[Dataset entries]
....
-- ==== Sys2Proof/Syntax.lean ====
section
/-!
DEFINITION. Sys2Proof/Syntax.lean: the commands of the block, one constructor of Instr for each row of
spec/opcode_table.json, with the operands the spec's text gives the row's command: which instance it names, and what
comes in from outside with it (a written word, a received message, a finished transfer's bytes).
-/
namespace Sys2Proof

/-- R137: who makes a bus access: the host, or management core `k` of die `die`. -/
inductive Req where
  | host
  | core (die : Fin 8) (k : Fin 4)
  deriving DecidableEq, Repr

/-- What one reference period measures (R60): the frequency offset in 0.01 ppb, the time since the reference's last
alignment point in 2^-16 ns, how far the edge, frame start or sample lies from its predicted position in 2^-16 ns, whether
the edge is an alignment point's (of refs 4 and 5, whether the 1PPS edge came in this period), whether the pulse was
malformed, and of ref 11 the time since tick 0 of each of the peer's timelines in 2^-16 ns (R58). -/
structure RefMeas where
  freq : Int
  phase : Int
  dev : Int
  edge : Bool
  malformed : Bool
  peer : List Int
  deriving DecidableEq, Repr

/-- A Sync or Follow_Up message (R73): the MAC it came in at, the port identity of its sender, origin time in seconds and ns, correction in ns. -/
structure SyncMsg where
  mac : Fin 96
  domain : Nat
  sender : Nat
  seq : Nat
  twoStep : Bool
  logInterval : Int
  sec : Nat
  ns : Nat
  corr : Int
  deriving DecidableEq, Repr

/-- An Announce message (R73): the port identity of its sender, the data set the default BMCA compares, the UTC fields, and the bytes of an ST 2059-2
synchronisation metadata TLV that came with it. -/
structure AnnounceMsg where
  mac : Fin 96
  domain : Nat
  sender : Nat
  logInterval : Int
  prio1 : Nat
  clockClass : Nat
  accuracy : Nat
  variance : Nat
  prio2 : Nat
  gmid : Nat
  steps : Nat
  utcOffset : Nat
  utcValid : Bool
  tlv : List Byte
  deriving DecidableEq, Repr

/-- A Delay_Resp message (R73): the port identity of its sender, whether it answers a Delay_Req of this instance's own port, the
master's receive time, correction, and the Delay_Req interval it gives. -/
structure DelayRespMsg where
  mac : Fin 96
  domain : Nat
  sender : Nat
  mine : Bool
  seq : Nat
  logInterval : Int
  sec : Nat
  ns : Nat
  corr : Int
  deriving DecidableEq, Repr

/-- A PTP message in a UDP packet to port 319 or 320 (R78). -/
inductive PtpMsg where
  | sync (m : SyncMsg)
  | followUp (m : SyncMsg)
  | announce (m : AnnounceMsg)
  | delayResp (m : DelayRespMsg)
  deriving DecidableEq, Repr

/-- A piece of work that can fault, park or reach a safe point: the work of a descriptor (ring and index), a task
of a die's table, a ring's descriptor or doorbell fetch, an OUT ring's record writer. -/
inductive Work where
  | desc (r : Fin 4096) (idx : Word)
  | task (d : Fin 8) (t : Fin 65536)
  | fetch (r : Fin 4096)
  | out (r : Fin 4096)
  | rec_ (r : Fin 4096)
  deriving DecidableEq, Repr

/-- R121: a progress watermark and its retry cursor. -/
structure Wm where
  rows : Nat
  bytes : Nat
  lastOff : Nat
  retry : Nat
  deriving DecidableEq, Repr

/-- R118: the code of a page response. -/
inductive PrCode where
  | success | invalid | failure
  deriving DecidableEq, Repr

/-- One audio sample of a slot or channel: 24 bits, and the side byte of R343 (V, U, C, Z, PERR from bit 0 up). -/
structure AudSamp where
  val : Nat
  side : Nat
  deriving DecidableEq, Repr

/-- What comes in with an audio sample position (R339): the slots on a line-time port's lines (none: no source value; of a PDM line the 64
bits of each microphone since the position before), the bytes an output stream fetches and their side bytes, and whether its access to memory faults. -/
structure AudIn where
  line : Option (List AudSamp)
  data : List Byte
  side : List Byte
  fault : Bool
  deriving DecidableEq, Repr

/-- A sample row of a video packet (R177): line in the frame, first pixel, the samples of its pixels (of 4:2:2, Y' and then
Cb at an even and Cr at an odd pixel; else three components), and whether its sampling and depth are the declared ones. For
ST 2110-22, lines that the decode engine gives back with this packet. -/
structure IngRow where
  line : Nat
  off : Nat
  px : List (Nat × Nat × Nat)
  fits : Bool
  deriving DecidableEq, Repr

/-- An ANC packet (R184): whether it lies in the colour-difference stream, its line and horizontal offset, and its 10-bit
words: DID, SDID, DC, user data words, checksum. -/
structure AncPkt where
  c : Bool
  line : Nat
  hoff : Nat
  words : List Nat
  deriving DecidableEq, Repr

/-- An IPv4 packet at the classifier (R172 to R176): addresses, IPv4 bytes, RTP header fields, the number of the input
frame its timestamp names (on an input locked to line time, the channel frame's count), and its content. -/
structure IngPkt where
  mac : Fin 96
  dst : Nat
  udp : Nat
  bytes : Nat
  version : Nat
  pt : Nat
  ssrc : Nat
  seq : Nat
  ts : Nat
  frame : Nat
  rows : List IngRow
  audio : List (List AudSamp)
  anc : List AncPkt
  ptp : Option PtpMsg
  deriving DecidableEq, Repr

/-- What an ST 352 payload ID declares (R177). -/
structure SdiId where
  width : Nat
  height : Nat
  sampling : Nat
  depth : Nat
  interlace : Bool
  base : Nat
  drop : Bool
  color : Nat
  full : Bool
  deriving DecidableEq, Repr

/-- An SDI line of a channel (R177): its frame, the active line it holds if any with the samples of its pixels, the results of the CRC and TRS checks, the line
number it carries and the one its place calls for, the skew of its links in ns, its payload ID if it has one, its audio
groups' sample frames, and its ANC packets. -/
structure SdiLine where
  frame : Nat
  line : Option Nat
  px : List (Nat × Nat × Nat)
  crc : Bool
  trs : Bool
  num : Nat
  place : Nat
  skew : Nat
  id : Option SdiId
  audio : List (Fin 8 × List AudSamp)
  anc : List AncPkt
  deriving DecidableEq, Repr

/-- What the decode engine does not decode (R299): HEVC and AVC profiles and tools, levels above 6.1, and other JPEG XS profiles. -/
inductive DecTool where
  | rangeExt | scc | multilayer | threeD | mbaff | svc | mvc | fmo | aso | profile | level
  deriving DecidableEq, Repr

/-- An SPS as the decode engine checks it (R300): size, chroma_format_idc, bits of a sample, and the DPB it needs. -/
structure DecSps where
  w : Nat
  h : Nat
  chroma : Nat
  bits : Nat
  dpb : Nat
  deriving DecidableEq, Repr

/-- What the syntax of a coded picture says to the decode engine (R300 to R304): whether the engine only starts to decode it, or has
completed it; whether it is a random access point, carries an AVC recovery point SEI, reaches that recovery point, is a leading picture to
discard, or is malformed; the unsupported tools that it needs; an SPS it brings; its ORDER, and its picture order count; the ORDER of each
reference it names; references its rules drop or mark long-term; whether it is kept as a reference, and as long-term, and whether it is to
be output; the decode order numbers the output process then outputs; and the bytes of a cut-off access unit held after it. -/
structure DecPic where
  begins : Bool
  rap : Bool
  recSei : Bool
  recovered : Bool
  leading : Bool
  malformed : Bool
  tools : List DecTool
  sps : Option DecSps
  order : Word
  poc : Word
  refs : List Word
  drop : List Word
  toLong : List Word
  keep : Bool
  long : Bool
  shown : Bool
  output : List Word
  tail : Nat
  deriving DecidableEq, Repr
....
Return from the data every line that holds "drop".

  drop : Bool
reference it names; references its rules drop or mark long-term; whether it is kept as a reference, and as long-term, and whether it is to
  drop : List Word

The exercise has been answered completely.